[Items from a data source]

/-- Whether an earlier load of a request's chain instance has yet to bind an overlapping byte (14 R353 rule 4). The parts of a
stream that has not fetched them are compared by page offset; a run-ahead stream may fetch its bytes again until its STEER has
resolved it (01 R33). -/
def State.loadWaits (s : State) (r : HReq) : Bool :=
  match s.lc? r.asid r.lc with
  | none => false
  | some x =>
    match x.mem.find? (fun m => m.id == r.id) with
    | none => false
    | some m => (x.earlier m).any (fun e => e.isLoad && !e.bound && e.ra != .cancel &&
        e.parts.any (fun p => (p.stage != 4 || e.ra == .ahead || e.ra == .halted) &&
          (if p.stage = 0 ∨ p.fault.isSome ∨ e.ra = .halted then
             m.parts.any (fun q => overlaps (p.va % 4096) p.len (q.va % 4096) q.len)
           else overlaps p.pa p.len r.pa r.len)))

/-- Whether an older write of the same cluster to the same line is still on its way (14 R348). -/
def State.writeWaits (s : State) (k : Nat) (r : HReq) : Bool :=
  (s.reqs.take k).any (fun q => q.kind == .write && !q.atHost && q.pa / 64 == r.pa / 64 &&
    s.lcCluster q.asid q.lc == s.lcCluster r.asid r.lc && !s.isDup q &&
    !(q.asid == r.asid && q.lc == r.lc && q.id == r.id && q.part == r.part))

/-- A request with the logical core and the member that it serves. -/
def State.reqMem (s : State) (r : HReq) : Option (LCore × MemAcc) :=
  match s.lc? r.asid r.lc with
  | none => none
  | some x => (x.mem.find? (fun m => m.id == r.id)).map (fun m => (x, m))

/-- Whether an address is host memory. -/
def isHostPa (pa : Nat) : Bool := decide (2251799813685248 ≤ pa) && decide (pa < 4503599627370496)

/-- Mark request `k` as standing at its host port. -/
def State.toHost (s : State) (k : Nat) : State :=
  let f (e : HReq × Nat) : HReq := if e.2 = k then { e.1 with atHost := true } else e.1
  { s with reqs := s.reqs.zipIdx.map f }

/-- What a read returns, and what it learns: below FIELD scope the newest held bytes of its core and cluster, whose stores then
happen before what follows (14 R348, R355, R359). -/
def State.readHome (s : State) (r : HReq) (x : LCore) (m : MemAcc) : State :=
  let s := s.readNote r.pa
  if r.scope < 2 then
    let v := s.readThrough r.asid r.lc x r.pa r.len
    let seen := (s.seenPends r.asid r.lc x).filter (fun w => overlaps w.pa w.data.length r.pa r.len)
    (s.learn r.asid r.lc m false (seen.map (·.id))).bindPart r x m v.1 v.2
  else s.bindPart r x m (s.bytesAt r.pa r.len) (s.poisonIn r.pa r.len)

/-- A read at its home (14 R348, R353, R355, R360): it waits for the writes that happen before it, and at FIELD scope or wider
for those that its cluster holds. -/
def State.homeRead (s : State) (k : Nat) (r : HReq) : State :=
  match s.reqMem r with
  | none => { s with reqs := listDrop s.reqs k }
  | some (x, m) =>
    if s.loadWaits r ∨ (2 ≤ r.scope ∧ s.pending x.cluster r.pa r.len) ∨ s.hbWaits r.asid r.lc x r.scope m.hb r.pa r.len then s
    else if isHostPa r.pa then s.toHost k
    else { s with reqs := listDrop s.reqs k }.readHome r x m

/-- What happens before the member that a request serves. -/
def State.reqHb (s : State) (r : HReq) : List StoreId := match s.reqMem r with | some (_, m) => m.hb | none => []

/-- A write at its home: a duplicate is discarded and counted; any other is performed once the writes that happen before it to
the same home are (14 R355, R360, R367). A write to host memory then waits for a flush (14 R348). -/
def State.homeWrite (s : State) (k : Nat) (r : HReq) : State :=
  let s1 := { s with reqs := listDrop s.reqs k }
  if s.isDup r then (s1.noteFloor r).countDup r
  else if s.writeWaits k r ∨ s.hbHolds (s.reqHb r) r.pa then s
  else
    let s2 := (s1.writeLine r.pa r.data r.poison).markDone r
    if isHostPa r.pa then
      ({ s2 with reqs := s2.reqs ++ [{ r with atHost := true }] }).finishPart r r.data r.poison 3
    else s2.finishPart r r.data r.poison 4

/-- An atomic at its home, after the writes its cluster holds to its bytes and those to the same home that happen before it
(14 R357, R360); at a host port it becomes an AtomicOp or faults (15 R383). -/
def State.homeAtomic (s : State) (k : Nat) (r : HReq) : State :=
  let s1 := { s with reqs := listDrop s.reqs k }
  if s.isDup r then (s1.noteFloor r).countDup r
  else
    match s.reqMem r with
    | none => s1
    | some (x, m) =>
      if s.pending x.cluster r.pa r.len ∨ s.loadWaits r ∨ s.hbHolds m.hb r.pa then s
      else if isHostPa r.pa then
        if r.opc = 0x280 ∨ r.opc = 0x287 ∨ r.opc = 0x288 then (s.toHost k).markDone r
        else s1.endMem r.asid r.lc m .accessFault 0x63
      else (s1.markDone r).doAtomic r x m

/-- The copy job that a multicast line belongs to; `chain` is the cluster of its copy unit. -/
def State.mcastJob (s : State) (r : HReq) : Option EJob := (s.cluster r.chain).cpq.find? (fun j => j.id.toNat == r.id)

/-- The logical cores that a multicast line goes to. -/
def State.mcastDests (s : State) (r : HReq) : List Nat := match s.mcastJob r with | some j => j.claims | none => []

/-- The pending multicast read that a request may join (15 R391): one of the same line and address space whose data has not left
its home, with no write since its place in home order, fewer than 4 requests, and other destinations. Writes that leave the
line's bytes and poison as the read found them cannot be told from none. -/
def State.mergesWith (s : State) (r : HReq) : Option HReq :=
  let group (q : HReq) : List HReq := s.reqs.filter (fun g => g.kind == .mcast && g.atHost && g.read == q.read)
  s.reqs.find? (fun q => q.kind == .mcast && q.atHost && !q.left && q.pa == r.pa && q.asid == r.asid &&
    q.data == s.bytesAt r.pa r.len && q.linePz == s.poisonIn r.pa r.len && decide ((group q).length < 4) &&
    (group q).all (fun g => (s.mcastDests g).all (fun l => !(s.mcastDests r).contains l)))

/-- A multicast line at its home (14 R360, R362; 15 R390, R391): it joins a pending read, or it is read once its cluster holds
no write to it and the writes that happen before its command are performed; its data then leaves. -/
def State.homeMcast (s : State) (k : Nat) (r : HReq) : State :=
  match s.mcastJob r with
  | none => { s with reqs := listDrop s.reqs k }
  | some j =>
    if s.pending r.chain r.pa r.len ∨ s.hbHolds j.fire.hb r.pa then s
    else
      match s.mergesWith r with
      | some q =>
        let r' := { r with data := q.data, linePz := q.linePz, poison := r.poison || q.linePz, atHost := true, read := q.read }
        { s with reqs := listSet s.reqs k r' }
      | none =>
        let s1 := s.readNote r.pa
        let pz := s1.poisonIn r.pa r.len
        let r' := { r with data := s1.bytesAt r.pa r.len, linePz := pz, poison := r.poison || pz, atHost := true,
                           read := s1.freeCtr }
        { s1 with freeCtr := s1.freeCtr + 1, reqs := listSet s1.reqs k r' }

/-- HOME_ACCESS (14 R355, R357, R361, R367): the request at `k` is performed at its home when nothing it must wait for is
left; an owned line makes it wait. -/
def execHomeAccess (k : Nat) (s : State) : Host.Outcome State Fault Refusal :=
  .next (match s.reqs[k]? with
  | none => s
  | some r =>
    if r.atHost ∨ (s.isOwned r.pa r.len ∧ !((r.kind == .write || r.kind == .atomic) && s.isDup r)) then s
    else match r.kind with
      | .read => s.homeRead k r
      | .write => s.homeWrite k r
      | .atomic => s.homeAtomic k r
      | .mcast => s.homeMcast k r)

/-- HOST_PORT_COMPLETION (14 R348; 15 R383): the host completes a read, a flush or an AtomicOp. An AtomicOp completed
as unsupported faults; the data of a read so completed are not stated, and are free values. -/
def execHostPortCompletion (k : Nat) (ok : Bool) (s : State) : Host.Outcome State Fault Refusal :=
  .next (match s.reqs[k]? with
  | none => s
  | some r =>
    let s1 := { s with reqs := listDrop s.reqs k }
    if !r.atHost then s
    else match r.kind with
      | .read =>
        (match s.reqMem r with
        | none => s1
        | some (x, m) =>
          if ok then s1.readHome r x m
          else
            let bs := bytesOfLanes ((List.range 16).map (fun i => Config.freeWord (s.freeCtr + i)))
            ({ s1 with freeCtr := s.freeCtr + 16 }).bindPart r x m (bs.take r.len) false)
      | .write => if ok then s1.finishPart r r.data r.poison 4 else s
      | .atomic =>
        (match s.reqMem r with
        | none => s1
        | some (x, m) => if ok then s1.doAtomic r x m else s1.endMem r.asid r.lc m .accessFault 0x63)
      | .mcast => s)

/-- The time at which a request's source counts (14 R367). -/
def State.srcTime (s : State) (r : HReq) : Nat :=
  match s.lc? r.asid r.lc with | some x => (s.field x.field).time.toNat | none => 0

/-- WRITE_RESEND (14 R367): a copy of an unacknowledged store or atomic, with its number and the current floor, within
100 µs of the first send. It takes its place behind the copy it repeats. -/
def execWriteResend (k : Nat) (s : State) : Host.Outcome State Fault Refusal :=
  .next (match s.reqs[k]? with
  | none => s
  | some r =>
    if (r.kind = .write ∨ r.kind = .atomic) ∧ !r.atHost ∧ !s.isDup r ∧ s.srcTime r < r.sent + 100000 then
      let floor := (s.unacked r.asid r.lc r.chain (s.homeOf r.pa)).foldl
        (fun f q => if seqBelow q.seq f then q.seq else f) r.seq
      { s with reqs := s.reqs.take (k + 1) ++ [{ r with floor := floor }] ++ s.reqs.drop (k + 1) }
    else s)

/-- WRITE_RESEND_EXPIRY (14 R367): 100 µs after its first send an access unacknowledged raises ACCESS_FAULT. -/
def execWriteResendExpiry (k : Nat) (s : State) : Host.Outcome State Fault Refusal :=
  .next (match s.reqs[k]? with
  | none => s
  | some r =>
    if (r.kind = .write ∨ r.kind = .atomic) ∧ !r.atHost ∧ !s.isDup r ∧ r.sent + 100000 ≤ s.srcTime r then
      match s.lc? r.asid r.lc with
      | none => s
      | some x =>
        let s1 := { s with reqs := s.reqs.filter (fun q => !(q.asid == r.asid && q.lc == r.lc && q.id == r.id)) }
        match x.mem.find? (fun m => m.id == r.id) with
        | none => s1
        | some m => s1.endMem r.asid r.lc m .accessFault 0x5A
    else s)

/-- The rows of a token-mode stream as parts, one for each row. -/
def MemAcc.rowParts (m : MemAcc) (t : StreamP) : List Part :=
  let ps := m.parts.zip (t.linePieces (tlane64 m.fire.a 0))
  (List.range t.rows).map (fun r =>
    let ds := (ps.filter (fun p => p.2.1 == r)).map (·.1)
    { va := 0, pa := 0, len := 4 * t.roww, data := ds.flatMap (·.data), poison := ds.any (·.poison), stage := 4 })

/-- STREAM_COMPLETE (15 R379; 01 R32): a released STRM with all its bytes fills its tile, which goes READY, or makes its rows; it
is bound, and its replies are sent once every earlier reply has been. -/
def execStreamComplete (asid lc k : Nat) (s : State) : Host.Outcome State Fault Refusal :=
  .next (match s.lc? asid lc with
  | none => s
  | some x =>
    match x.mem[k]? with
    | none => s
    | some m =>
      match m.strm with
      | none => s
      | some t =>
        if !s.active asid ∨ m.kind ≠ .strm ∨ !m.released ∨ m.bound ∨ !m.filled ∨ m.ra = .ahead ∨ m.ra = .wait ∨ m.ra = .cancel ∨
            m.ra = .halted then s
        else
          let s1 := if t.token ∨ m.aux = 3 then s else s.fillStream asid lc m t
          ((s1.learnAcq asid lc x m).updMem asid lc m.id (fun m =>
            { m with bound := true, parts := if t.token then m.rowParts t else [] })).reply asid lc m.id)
--
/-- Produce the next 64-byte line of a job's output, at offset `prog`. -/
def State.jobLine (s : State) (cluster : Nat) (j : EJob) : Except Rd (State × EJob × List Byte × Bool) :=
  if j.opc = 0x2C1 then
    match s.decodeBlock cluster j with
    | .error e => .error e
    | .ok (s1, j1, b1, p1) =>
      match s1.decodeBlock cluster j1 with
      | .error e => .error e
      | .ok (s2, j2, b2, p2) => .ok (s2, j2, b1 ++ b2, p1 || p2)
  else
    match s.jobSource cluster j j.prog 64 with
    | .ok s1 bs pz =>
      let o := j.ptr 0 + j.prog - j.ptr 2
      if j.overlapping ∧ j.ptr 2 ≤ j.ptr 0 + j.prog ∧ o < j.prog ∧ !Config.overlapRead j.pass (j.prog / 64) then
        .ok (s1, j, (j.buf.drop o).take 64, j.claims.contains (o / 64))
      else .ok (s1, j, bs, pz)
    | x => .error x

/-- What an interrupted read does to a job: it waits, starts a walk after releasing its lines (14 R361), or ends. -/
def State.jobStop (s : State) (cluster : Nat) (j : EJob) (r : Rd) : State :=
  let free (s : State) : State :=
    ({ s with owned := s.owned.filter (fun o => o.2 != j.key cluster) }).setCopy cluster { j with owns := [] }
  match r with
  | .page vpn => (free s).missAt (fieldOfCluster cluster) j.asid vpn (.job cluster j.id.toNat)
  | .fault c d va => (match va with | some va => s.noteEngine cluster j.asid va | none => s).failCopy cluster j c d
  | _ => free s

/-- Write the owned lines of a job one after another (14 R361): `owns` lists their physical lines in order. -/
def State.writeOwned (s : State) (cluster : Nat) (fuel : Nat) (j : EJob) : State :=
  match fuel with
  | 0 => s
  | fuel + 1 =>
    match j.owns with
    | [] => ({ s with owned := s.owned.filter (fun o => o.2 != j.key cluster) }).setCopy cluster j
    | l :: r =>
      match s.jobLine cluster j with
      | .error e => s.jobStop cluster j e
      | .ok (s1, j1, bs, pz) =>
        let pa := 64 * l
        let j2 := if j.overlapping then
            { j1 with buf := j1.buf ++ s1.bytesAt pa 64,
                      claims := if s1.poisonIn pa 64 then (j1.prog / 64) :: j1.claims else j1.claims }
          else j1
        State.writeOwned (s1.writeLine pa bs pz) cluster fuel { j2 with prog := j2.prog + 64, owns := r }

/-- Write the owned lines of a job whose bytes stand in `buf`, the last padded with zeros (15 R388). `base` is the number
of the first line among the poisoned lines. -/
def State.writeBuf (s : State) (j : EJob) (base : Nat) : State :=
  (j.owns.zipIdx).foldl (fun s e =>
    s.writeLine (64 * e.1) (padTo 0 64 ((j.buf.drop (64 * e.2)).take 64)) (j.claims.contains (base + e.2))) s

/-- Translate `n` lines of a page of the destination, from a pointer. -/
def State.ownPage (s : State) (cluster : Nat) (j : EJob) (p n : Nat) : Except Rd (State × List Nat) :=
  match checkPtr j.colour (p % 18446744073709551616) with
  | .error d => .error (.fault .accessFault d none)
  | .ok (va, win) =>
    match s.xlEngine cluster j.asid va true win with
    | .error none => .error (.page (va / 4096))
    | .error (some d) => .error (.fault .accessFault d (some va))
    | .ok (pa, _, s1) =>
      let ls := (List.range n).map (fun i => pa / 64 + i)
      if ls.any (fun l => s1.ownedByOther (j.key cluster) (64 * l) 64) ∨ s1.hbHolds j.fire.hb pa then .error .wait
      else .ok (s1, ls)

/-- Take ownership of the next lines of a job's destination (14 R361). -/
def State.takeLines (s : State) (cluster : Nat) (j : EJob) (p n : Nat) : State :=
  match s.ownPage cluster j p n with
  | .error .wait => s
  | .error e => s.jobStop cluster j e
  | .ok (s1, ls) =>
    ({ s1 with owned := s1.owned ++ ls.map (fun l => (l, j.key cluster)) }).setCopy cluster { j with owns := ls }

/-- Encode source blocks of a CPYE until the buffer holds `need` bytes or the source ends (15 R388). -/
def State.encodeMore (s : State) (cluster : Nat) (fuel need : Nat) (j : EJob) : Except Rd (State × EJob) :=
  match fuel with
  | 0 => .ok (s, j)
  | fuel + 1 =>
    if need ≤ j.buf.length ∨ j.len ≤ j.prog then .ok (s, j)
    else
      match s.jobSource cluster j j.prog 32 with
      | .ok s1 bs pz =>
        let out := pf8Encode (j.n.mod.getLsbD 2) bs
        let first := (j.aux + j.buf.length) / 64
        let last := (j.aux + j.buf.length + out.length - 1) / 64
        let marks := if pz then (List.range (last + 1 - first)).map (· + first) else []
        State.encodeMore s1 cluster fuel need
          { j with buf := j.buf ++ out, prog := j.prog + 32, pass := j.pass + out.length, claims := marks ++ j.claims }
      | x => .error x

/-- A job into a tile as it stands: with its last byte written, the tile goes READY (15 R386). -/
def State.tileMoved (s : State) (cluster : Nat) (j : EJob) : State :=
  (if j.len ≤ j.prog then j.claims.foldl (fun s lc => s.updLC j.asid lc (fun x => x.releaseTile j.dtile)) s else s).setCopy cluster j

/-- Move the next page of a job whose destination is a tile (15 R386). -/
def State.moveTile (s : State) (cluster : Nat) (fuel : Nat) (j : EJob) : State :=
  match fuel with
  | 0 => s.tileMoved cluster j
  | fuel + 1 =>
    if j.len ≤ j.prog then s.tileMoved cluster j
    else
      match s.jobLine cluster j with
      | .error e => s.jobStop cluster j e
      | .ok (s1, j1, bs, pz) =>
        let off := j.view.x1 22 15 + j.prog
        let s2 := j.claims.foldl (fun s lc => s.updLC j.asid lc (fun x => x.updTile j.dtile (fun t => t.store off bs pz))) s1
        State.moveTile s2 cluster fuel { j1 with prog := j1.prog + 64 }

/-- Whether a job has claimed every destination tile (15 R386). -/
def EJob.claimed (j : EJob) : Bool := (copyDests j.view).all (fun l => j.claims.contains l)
...
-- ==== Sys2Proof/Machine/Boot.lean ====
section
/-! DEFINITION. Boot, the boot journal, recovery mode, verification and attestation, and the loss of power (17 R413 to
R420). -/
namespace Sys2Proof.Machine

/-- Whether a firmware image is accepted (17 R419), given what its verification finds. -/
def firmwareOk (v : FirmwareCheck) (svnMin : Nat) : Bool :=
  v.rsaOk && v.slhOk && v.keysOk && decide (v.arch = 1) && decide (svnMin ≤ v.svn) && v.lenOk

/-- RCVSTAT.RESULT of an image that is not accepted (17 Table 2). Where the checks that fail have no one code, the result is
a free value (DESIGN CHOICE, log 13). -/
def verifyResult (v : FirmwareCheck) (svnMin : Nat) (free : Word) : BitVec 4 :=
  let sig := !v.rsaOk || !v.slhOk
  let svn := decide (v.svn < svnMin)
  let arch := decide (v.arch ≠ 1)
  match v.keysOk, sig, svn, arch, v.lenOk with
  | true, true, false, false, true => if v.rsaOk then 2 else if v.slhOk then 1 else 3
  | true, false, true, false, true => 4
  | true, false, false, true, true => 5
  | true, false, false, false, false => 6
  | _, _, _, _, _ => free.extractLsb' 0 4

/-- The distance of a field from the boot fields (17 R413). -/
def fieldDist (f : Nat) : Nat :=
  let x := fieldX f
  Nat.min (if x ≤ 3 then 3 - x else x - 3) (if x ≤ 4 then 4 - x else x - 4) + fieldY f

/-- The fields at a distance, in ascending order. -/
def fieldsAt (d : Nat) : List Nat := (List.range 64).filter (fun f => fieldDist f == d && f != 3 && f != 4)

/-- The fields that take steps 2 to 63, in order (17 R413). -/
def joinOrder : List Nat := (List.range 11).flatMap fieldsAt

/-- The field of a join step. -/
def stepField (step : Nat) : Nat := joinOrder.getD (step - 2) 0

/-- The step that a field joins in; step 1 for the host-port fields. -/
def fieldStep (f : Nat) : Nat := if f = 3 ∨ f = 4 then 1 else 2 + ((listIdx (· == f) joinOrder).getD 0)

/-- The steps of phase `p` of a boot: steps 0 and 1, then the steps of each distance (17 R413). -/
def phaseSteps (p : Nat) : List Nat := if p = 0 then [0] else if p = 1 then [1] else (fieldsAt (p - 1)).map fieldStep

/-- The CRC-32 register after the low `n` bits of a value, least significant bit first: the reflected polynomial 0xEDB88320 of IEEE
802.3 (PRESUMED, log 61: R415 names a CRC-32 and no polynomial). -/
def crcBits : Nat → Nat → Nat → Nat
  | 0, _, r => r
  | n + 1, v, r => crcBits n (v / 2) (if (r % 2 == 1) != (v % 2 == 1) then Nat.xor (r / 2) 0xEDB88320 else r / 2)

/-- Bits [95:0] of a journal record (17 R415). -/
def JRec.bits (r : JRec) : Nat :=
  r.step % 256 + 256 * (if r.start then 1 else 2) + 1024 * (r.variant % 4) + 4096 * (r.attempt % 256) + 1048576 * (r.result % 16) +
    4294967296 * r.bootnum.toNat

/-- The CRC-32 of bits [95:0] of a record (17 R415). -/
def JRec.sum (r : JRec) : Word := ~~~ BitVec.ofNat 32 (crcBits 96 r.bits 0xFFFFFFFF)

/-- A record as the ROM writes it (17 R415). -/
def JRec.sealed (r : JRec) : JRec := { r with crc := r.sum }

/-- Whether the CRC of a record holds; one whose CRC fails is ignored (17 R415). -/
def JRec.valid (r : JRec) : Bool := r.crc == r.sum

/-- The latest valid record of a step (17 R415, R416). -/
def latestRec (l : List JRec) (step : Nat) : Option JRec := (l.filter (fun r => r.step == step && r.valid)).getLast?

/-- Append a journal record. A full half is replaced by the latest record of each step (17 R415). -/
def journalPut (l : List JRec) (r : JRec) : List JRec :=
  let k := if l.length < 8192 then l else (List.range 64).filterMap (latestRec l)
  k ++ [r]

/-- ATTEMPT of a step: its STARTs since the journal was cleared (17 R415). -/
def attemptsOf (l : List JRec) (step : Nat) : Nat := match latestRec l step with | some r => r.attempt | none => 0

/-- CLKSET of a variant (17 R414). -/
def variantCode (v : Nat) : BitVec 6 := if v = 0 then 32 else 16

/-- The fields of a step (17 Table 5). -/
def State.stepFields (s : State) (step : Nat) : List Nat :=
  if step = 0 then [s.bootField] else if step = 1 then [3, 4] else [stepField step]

→ PROBLEM:
Using the data above, repeat exactly the lines that begin at the line with "its rows; it" and end at the line with "asid lc m.id)", both ends included.

→ ANSWER FOR THE TASK:
/-- STREAM_COMPLETE (15 R379; 01 R32): a released STRM with all its bytes fills its tile, which goes READY, or makes its rows; it
is bound, and its replies are sent once every earlier reply has been. -/
def execStreamComplete (asid lc k : Nat) (s : State) : Host.Outcome State Fault Refusal :=
  .next (match s.lc? asid lc with
  | none => s
  | some x =>
    match x.mem[k]? with
    | none => s
    | some m =>
      match m.strm with
      | none => s
      | some t =>
        if !s.active asid ∨ m.kind ≠ .strm ∨ !m.released ∨ m.bound ∨ !m.filled ∨ m.ra = .ahead ∨ m.ra = .wait ∨ m.ra = .cancel ∨
            m.ra = .halted then s
        else
          let s1 := if t.token ∨ m.aux = 3 then s else s.fillStream asid lc m t
          ((s1.learnAcq asid lc x m).updMem asid lc m.id (fun m =>
            { m with bound := true, parts := if t.token then m.rowParts t else [] })).reply asid lc m.id)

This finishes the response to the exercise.